Stored entries:

——————————

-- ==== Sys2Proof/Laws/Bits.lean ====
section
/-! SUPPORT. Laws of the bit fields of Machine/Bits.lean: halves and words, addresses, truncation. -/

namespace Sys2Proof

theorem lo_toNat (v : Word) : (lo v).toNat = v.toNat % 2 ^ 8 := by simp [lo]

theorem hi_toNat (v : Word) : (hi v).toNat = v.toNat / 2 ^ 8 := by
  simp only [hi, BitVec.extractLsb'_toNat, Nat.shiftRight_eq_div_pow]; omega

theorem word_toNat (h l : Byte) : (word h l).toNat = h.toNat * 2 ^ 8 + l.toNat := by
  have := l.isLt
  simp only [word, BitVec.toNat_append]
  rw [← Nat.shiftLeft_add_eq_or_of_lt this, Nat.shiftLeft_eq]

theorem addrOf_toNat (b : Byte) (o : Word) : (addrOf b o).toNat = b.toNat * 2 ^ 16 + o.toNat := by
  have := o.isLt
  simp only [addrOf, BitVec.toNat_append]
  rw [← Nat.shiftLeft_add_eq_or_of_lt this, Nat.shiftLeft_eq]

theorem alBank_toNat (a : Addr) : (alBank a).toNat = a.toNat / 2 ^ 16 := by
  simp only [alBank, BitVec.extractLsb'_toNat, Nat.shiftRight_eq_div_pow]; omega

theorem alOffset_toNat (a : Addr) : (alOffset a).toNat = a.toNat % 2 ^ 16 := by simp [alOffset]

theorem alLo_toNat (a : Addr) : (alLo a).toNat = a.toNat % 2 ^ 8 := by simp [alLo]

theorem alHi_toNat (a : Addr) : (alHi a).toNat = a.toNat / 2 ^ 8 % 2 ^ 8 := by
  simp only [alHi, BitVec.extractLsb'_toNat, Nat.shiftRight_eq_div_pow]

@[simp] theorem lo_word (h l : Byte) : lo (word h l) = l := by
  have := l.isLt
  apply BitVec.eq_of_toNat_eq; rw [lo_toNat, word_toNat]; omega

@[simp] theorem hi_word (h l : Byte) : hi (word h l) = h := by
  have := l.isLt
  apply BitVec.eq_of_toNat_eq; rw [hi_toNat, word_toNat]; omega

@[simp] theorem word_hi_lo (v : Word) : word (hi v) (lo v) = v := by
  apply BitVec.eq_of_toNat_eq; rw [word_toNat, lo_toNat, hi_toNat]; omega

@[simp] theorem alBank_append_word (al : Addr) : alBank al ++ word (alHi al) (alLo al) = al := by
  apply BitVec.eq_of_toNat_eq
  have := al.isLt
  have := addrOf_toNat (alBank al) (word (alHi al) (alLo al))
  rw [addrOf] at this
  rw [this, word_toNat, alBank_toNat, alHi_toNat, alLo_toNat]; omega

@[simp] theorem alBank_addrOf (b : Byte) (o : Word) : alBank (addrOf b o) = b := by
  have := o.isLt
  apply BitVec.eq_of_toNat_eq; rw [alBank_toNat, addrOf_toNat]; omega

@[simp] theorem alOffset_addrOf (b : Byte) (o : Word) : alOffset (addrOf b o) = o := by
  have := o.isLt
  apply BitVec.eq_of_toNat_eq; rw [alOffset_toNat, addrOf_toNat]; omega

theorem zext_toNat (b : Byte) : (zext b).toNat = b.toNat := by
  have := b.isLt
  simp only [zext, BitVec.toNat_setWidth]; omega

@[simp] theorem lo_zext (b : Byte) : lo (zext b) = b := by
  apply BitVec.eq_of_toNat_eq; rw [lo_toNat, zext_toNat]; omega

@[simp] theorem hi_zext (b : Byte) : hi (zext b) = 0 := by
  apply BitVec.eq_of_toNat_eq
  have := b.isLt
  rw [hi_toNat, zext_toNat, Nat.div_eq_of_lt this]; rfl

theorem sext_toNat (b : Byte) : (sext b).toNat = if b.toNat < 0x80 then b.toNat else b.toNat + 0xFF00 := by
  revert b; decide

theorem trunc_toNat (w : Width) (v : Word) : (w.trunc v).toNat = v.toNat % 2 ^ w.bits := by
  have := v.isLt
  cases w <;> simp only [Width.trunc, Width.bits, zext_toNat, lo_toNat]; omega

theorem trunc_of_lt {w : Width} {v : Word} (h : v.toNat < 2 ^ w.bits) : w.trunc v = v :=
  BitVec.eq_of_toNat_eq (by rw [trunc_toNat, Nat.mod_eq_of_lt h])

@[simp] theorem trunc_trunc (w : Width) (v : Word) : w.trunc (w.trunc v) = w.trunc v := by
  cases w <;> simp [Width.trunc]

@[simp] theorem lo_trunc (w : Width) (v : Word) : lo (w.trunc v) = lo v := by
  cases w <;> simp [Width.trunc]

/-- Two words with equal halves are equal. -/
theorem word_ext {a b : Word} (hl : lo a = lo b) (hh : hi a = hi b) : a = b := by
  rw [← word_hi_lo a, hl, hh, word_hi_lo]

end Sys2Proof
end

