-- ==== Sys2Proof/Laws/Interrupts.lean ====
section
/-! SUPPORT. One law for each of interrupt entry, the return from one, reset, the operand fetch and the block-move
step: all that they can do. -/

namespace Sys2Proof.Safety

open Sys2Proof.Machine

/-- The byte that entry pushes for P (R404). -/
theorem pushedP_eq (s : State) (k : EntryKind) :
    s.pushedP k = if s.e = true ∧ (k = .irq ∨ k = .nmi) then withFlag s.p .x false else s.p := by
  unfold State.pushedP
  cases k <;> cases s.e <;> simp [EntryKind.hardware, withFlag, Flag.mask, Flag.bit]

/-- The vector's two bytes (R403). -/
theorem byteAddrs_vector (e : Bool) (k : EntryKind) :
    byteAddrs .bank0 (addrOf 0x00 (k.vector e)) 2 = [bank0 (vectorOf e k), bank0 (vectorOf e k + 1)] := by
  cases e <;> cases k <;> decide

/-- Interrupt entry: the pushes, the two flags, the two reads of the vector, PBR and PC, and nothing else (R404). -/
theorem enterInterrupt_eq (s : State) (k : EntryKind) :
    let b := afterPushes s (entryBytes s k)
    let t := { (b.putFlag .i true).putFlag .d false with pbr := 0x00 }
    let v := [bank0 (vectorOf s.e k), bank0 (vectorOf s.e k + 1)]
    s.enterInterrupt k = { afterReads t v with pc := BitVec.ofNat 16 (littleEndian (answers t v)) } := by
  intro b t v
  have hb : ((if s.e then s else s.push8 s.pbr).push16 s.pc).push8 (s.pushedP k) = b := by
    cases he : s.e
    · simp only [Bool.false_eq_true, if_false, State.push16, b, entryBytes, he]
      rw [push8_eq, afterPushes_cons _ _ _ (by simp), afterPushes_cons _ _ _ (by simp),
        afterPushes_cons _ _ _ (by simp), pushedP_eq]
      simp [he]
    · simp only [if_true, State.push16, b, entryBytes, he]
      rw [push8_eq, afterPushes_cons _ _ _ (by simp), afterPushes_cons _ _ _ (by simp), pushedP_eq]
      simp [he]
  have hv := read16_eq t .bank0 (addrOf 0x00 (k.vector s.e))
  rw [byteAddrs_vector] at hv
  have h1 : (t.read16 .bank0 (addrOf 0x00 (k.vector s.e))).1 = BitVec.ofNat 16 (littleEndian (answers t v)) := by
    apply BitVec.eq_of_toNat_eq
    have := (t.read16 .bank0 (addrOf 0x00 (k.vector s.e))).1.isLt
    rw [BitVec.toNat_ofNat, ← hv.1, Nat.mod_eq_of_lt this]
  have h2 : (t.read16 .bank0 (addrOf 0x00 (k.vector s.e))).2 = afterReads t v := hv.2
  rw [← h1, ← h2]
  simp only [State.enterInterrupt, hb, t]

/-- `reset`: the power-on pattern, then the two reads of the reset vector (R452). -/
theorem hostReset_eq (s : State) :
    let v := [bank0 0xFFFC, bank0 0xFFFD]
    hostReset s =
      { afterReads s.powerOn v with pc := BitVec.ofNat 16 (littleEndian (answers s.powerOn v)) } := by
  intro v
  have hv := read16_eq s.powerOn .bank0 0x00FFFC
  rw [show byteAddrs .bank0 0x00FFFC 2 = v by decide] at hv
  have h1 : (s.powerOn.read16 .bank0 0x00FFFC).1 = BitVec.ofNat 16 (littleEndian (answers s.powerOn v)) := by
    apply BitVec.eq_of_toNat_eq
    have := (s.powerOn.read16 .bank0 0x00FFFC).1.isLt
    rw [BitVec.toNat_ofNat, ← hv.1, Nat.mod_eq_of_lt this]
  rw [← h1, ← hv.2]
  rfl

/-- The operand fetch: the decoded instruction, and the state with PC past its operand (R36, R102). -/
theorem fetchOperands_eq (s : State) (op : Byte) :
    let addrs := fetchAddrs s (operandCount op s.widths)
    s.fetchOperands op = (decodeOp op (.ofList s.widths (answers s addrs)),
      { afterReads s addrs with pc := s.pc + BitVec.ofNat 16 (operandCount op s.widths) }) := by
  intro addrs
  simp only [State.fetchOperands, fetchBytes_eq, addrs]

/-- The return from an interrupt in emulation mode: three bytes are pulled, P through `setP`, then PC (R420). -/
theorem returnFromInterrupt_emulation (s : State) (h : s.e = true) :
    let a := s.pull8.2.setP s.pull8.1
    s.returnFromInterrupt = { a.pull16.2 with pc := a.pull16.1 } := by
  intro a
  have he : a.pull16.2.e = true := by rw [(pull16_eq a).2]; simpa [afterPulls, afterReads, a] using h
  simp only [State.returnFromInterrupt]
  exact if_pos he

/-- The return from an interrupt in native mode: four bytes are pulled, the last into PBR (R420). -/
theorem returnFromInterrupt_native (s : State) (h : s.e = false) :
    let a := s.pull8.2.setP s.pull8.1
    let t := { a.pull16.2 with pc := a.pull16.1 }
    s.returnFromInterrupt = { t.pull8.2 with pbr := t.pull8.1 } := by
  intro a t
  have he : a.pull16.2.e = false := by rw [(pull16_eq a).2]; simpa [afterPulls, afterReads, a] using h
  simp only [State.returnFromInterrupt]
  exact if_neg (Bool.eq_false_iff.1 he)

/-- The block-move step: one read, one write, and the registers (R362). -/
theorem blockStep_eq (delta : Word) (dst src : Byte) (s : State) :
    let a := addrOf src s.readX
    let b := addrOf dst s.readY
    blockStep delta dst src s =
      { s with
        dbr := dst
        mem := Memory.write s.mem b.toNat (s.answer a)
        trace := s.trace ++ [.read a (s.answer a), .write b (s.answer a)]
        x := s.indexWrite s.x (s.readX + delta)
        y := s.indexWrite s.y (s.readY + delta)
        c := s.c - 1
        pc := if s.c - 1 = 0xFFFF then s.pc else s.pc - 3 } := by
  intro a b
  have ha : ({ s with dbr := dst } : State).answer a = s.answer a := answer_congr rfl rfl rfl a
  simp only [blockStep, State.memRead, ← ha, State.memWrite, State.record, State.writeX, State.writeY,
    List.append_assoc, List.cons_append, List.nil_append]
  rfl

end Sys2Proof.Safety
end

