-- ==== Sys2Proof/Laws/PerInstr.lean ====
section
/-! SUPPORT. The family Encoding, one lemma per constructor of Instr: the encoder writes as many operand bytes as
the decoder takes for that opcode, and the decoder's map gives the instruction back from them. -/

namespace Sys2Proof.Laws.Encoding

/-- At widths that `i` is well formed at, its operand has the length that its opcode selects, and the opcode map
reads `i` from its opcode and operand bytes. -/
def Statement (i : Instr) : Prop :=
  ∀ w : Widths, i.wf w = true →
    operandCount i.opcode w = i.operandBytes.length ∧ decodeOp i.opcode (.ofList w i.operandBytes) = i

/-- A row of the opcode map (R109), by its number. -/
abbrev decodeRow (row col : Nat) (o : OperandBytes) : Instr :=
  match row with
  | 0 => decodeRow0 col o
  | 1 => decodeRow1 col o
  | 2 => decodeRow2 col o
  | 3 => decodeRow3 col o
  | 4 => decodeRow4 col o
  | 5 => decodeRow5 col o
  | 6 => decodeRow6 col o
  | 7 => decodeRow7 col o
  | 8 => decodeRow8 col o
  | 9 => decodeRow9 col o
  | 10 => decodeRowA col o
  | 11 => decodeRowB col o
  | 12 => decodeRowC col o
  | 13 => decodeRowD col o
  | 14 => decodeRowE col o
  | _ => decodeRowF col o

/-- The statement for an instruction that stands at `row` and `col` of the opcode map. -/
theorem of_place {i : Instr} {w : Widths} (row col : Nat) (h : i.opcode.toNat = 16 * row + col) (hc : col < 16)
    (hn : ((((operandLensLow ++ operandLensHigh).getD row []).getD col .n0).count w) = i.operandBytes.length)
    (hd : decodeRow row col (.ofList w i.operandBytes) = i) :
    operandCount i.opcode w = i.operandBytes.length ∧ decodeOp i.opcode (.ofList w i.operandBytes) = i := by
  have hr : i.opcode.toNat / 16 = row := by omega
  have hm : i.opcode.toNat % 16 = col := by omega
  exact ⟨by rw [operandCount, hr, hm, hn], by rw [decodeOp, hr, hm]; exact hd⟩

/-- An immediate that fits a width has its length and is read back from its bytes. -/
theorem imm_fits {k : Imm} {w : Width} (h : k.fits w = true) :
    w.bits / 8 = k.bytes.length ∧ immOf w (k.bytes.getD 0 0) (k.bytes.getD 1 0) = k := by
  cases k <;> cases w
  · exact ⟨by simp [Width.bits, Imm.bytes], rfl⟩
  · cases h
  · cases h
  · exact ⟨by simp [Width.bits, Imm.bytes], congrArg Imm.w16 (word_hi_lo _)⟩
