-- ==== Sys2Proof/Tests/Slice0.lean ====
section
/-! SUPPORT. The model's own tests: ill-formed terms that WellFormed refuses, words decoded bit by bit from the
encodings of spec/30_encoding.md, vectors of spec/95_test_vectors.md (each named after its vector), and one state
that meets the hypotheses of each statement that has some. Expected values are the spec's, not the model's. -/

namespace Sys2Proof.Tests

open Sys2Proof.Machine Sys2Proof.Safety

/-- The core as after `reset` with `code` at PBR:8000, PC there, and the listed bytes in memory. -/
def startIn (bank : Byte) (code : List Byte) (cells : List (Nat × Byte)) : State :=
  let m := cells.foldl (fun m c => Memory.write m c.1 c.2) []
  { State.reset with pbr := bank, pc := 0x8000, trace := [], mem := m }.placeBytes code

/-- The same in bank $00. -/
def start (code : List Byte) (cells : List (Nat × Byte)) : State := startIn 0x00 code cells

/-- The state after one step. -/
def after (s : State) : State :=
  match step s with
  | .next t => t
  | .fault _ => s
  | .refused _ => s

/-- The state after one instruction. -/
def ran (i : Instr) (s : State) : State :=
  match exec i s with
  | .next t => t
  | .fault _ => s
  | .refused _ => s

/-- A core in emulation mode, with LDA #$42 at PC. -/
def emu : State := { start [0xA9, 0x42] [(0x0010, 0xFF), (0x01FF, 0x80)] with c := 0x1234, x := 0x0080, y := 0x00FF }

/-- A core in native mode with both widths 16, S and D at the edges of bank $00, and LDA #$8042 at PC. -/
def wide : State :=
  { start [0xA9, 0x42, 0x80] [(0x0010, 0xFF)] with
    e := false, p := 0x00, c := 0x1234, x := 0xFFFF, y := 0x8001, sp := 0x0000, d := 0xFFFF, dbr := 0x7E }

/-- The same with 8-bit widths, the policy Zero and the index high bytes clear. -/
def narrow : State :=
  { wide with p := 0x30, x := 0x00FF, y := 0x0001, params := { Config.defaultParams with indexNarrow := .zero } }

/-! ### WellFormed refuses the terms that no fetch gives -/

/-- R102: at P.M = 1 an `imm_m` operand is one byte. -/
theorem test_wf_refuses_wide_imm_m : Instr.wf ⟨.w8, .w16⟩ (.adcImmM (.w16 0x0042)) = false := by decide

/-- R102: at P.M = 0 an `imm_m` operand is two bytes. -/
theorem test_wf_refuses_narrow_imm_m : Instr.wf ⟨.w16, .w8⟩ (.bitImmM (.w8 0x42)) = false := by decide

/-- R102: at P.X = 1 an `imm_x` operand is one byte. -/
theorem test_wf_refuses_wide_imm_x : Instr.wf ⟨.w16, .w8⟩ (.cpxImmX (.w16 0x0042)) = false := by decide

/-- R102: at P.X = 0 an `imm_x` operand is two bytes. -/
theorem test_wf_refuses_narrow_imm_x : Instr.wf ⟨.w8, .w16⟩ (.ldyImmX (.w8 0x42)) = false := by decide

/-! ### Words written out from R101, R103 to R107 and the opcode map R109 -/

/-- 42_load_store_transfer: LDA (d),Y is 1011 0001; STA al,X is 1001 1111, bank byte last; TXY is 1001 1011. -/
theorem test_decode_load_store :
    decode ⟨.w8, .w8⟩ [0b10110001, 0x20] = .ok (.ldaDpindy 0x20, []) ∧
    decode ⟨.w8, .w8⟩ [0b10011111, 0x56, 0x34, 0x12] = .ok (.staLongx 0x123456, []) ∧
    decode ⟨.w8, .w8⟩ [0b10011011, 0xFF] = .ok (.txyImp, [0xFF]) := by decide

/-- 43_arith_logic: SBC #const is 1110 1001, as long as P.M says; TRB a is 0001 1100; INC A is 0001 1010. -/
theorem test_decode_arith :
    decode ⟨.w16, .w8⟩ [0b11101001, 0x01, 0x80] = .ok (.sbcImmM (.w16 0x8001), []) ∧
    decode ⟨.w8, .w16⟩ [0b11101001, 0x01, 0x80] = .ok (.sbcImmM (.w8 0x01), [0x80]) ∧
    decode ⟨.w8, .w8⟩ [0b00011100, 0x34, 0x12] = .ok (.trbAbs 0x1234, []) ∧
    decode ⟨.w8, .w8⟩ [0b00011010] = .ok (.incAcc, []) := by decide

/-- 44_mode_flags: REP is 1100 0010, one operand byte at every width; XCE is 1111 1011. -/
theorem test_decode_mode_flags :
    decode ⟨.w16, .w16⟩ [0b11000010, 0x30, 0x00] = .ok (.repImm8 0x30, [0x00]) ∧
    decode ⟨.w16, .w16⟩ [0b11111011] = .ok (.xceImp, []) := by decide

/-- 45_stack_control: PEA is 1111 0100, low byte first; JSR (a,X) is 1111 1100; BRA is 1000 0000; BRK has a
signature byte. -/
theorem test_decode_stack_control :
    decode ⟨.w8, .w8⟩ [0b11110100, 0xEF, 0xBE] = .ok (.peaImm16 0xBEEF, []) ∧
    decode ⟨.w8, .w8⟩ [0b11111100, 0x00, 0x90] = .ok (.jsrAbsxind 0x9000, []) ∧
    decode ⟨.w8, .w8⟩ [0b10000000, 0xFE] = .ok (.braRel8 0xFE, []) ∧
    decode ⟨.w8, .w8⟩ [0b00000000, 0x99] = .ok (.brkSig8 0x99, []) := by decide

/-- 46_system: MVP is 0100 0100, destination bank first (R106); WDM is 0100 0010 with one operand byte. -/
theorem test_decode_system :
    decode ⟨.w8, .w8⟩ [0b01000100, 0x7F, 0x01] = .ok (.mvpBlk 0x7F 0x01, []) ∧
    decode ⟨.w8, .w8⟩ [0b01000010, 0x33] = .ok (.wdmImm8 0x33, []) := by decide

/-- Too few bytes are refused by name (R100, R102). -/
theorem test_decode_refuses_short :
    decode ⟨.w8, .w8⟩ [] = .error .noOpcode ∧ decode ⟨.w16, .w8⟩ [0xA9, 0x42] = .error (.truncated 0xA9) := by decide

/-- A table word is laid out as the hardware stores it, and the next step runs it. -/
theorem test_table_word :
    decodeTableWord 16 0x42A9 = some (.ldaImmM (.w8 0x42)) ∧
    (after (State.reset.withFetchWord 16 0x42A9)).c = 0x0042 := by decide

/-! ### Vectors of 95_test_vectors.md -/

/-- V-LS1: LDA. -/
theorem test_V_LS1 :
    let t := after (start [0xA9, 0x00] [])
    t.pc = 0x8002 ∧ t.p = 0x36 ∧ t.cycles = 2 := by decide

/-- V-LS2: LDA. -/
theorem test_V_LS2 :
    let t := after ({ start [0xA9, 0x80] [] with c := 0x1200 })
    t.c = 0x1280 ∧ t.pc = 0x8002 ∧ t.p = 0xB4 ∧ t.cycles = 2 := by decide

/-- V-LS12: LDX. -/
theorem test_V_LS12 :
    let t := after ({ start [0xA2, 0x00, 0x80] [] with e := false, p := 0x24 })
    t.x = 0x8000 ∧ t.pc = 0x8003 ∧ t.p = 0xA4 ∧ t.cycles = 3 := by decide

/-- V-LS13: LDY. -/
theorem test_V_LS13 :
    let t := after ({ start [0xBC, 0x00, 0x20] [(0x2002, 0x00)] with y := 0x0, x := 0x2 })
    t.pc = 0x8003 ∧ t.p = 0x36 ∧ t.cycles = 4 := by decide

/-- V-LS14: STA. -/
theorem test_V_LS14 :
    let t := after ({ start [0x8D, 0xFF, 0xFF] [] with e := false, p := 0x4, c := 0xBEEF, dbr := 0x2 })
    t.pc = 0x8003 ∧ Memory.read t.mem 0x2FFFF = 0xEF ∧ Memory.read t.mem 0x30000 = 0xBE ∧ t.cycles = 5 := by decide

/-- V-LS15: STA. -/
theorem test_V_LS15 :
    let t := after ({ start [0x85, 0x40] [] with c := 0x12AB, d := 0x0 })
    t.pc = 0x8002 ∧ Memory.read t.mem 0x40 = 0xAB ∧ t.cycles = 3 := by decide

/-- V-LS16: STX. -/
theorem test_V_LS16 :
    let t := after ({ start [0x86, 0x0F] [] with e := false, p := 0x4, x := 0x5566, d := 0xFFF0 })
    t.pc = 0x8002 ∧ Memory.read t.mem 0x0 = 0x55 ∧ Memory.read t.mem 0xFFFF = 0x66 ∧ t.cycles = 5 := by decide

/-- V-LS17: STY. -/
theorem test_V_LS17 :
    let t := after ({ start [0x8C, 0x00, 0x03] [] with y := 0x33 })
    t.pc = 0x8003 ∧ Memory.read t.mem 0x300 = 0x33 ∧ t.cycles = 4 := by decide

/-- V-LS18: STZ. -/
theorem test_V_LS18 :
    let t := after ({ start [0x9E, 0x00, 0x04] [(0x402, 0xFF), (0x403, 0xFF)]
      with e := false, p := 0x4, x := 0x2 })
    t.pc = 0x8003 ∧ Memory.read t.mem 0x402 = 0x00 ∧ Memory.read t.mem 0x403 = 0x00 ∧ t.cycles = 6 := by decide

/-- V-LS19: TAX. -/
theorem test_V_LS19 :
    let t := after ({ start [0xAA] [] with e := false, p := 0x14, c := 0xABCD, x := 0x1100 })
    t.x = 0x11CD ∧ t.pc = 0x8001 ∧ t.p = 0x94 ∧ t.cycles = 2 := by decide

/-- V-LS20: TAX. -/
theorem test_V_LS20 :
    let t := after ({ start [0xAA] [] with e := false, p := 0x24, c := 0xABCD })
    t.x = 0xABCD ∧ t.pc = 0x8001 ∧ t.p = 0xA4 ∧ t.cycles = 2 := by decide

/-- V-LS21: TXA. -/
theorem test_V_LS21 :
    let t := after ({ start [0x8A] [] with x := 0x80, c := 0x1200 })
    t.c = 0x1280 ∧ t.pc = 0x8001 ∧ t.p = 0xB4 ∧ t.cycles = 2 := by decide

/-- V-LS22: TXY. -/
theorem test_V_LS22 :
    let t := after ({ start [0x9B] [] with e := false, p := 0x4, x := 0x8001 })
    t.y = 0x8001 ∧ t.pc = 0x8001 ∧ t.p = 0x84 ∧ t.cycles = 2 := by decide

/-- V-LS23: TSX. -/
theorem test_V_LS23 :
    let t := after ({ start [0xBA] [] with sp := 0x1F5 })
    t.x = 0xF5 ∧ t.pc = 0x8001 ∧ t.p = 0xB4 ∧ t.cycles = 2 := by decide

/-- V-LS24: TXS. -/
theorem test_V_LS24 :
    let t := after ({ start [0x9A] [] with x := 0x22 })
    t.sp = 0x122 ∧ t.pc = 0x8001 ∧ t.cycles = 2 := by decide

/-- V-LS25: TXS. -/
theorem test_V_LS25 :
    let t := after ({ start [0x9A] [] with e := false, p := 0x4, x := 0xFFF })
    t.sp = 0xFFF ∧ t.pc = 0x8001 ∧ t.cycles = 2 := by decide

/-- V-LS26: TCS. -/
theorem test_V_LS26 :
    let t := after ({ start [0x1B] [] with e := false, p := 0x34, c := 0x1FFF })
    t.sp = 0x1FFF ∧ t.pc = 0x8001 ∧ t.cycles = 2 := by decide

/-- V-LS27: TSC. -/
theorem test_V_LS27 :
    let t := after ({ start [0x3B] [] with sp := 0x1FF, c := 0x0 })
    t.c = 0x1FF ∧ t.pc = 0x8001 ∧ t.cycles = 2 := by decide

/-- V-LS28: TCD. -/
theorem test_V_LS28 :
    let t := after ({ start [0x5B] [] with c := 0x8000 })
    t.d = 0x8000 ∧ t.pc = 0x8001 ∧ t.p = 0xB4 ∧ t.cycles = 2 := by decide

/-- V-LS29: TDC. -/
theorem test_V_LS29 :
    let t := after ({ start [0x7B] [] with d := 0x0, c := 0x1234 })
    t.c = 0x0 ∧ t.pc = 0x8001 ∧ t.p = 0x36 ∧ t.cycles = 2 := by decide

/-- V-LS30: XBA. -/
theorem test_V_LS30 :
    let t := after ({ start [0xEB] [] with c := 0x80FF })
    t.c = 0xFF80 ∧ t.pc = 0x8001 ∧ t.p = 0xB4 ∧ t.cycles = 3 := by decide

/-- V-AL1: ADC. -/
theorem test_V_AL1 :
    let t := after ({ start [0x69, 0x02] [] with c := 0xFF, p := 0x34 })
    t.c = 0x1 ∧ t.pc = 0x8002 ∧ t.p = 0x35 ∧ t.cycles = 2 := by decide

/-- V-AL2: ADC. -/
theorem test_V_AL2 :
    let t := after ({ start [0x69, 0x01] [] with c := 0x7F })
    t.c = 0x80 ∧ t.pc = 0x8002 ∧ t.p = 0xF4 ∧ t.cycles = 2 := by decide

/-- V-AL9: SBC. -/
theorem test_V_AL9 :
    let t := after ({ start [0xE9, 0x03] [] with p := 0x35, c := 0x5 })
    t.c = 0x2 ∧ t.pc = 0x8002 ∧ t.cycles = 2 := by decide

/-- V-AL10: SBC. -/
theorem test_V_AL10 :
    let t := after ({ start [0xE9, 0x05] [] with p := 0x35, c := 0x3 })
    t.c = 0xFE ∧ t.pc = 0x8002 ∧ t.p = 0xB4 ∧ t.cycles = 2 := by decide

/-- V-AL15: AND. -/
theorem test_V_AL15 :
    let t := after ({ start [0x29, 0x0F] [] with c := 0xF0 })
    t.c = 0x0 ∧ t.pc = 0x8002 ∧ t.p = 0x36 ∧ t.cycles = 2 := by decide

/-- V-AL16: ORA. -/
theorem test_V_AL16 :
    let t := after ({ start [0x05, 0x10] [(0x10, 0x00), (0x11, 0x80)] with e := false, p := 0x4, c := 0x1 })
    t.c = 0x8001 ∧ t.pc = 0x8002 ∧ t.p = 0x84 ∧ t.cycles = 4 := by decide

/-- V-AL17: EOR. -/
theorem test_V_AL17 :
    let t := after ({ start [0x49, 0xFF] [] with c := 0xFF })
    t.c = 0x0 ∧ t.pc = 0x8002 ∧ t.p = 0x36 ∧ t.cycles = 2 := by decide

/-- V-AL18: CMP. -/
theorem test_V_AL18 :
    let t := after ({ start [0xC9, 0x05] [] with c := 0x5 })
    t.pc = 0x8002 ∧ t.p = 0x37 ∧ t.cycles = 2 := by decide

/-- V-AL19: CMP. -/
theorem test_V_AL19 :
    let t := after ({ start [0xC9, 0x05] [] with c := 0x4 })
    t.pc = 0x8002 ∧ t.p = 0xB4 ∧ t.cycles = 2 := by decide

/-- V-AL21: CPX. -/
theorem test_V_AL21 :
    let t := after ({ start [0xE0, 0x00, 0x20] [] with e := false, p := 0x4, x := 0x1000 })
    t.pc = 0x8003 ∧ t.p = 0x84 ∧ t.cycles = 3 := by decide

——————————

**WHAT YOU ARE ASKED TO DO:**
Restate word for word the lines of the data above, starting at the line containing "theorem sext_toNat (b" and ending at the line containing "cases w <;> simp only", both included, and nothing more.

**RESULT OF THIS TASK:**
theorem sext_toNat (b : Byte) : (sext b).toNat = if b.toNat < 0x80 then b.toNat else b.toNat + 0xFF00 := by
  revert b; decide

theorem trunc_toNat (w : Width) (v : Word) : (w.trunc v).toNat = v.toNat % 2 ^ w.bits := by
  have := v.isLt
  cases w <;> simp only [Width.trunc, Width.bits, zext_toNat, lo_toNat]; omega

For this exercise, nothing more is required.